We found a GSD at the humane society while looking for a family pet in October 2013. We'd always wanted one, but didn't have the money to buy a purebred at the time. 

She wasn't even on the website yet. She was surrendered by her owners because they were unable to care for her anymore. Our then 2 year old son loved her, and so we took her home. Not too long after that, I found out I was pregnant again! 

We were very concerned about her weight. She was very skinny, around 52 pounds, and her fur wasn't healthy looking at all. It was dry and dull. They ran blood work and determined that she was in the last stages of kidney failure. They said she may last 3 weeks, she may last 6 months, it was hard to tell. And there wasn't much we could do for her except either try to make her as comfortable as we could during her last days, or put her down. 

We called the shelter, and they said if we were to return her that she'd just be put down because, obviously, they couldn't adopt her out to another family. We decided to keep her with our family until she became too sick and miserable. The vet told us we'd know when it was time. 

She seemed to have so much life left in her and just wanted to be loved. We couldn't stand the thought of putting her down when she wasn't in any pain or suffering. Because she was sick, her weight didn't come up too much, but after several months she did start to look much healthier. 

She stayed with us through my entire pregnancy and made it so much longer than anyone expected. It wasn't until July of 2014 just a week or so after our baby was born that she began to get really sick and we had to make the difficult decision to put her down. 

It was so sad taking her back to the shelter and knowing it would be the last time we'd see her. It was hard because she still seemed happy enough, but she wasn't able to keep any food down, so we knew her suffering would only become worse. We didn't want our son to come downstairs one morning to a lifeless dog. We felt that would be more traumatic for all of us. 

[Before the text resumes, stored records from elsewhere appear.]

/-- QE2: the scale byte of vd + 1; a zero of either sign gives code 0 (R199) -/
def execQe2 (rm : BitVec 2) (d a : RegNo) (s : State) : Out :=
  issue (.qe2 rm d a) (fun s =>
    State.fpOp s (srcRun a.toNat 4 false halfTags .value)
      [{ reg := d.toNat + 1, uni := false, tags := [.e8m0x4], use := .value }] .bf16x2 5 d.toNat 1 (fun s t l =>
        let k := bits (State.src s l (d.toNat + 1) false).toNat 0 8
        if k = 255 then ([0], .e2m1x8, FpFlag.nv)
        else
          let rs := (State.run8 s a.toNat l).map (fun e =>
            let (c, g) := Fmt.e2m1.round rm (Num.scale (t.fmt.decode e) (127 - (k : Int)))
            (if c = 8 then 0 else c, g))
          ([pack 4 (rs.map (fun r => r.1))], .e2m1x8, rs.foldl (fun g r => g ||| r.2) 0))) s

/-! ## Format tags (R200, R201) -/

/-- TAGRD: the tag code; neither contents nor poison are read -/
def execTagrd (d a : RegNo) (s : State) : Out :=
  issue (.tagrd d a) (fun s => State.laneOp s [] 4 d.toNat 1 (fun s l =>
    [(BitVec.ofNat 32 (Tag.code (State.srcCell s l a.toNat false).tag), .i32)])) s

/-- TAGSET: the same bits under another tag; POISON stays POISON -/
def execTagset (d a : RegNo) (tgt : BitVec 4) (s : State) : Out :=
  issue (.tagset d a tgt) (fun s => State.laneOp s [src1 a false []] 4 d.toNat 1 (fun s l =>
    [(State.src s l a.toNat false, tagOf tgt.toNat)])) s

end Sys2Proof.Machine
end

But, we were happy with the time we did get to spend with her. It was so hard not to be angry with the previous owners for mistreating an animal. Difficult to understand.


----------



## charger (Jan 29, 2008)

So sorry for your loss.


----------



## lexiz (Apr 4, 2015)

mondaine said:


> We found a GSD at the humane society while looking for a family pet in October 2013. We'd always wanted one, but didn't have the money to buy a purebred at the time.
> 
> She wasn't even on the website yet. She was surrendered by her owners because they were unable to care for her anymore. Our then 2 year old son loved her, and so we took her home. Not too long after that, I found out I was pregnant again!
> 
> ...


You are such wonderful people for giving her a wondefful end to her life. Rest in peace, Lyric.


----------



## Loneforce (Feb 12, 2012)

:rip: Lyric


----------



## kelbonc (Aug 25, 2014)

I am so sorry for your loss. Lyric was blessed the day you opened your hearts and home to her. RIP Lyric.


----------



## Debanneball (Aug 28, 2014)

So sorry for your loss. During the time Lyric was with you, she knew she was loved, you can see it in her pictures. She was a lovely girl. Cherish the memories, Deb


----------



## RZZNSTR (Jan 24, 2015)

I am very sorry for your loss. Thank you for giving her a life that without you she would not have had. Best regards,


----------



## justjax (Feb 3, 2014)

It's devastating to lose any beloved pet, but there is just something about a rescue❤... I'm so sorry for your loss


----------



## Ruger Monster (Jan 29, 2015)

Very sorry for your loss. You gave Lyric a great life while you had her, she was beautiful.


----------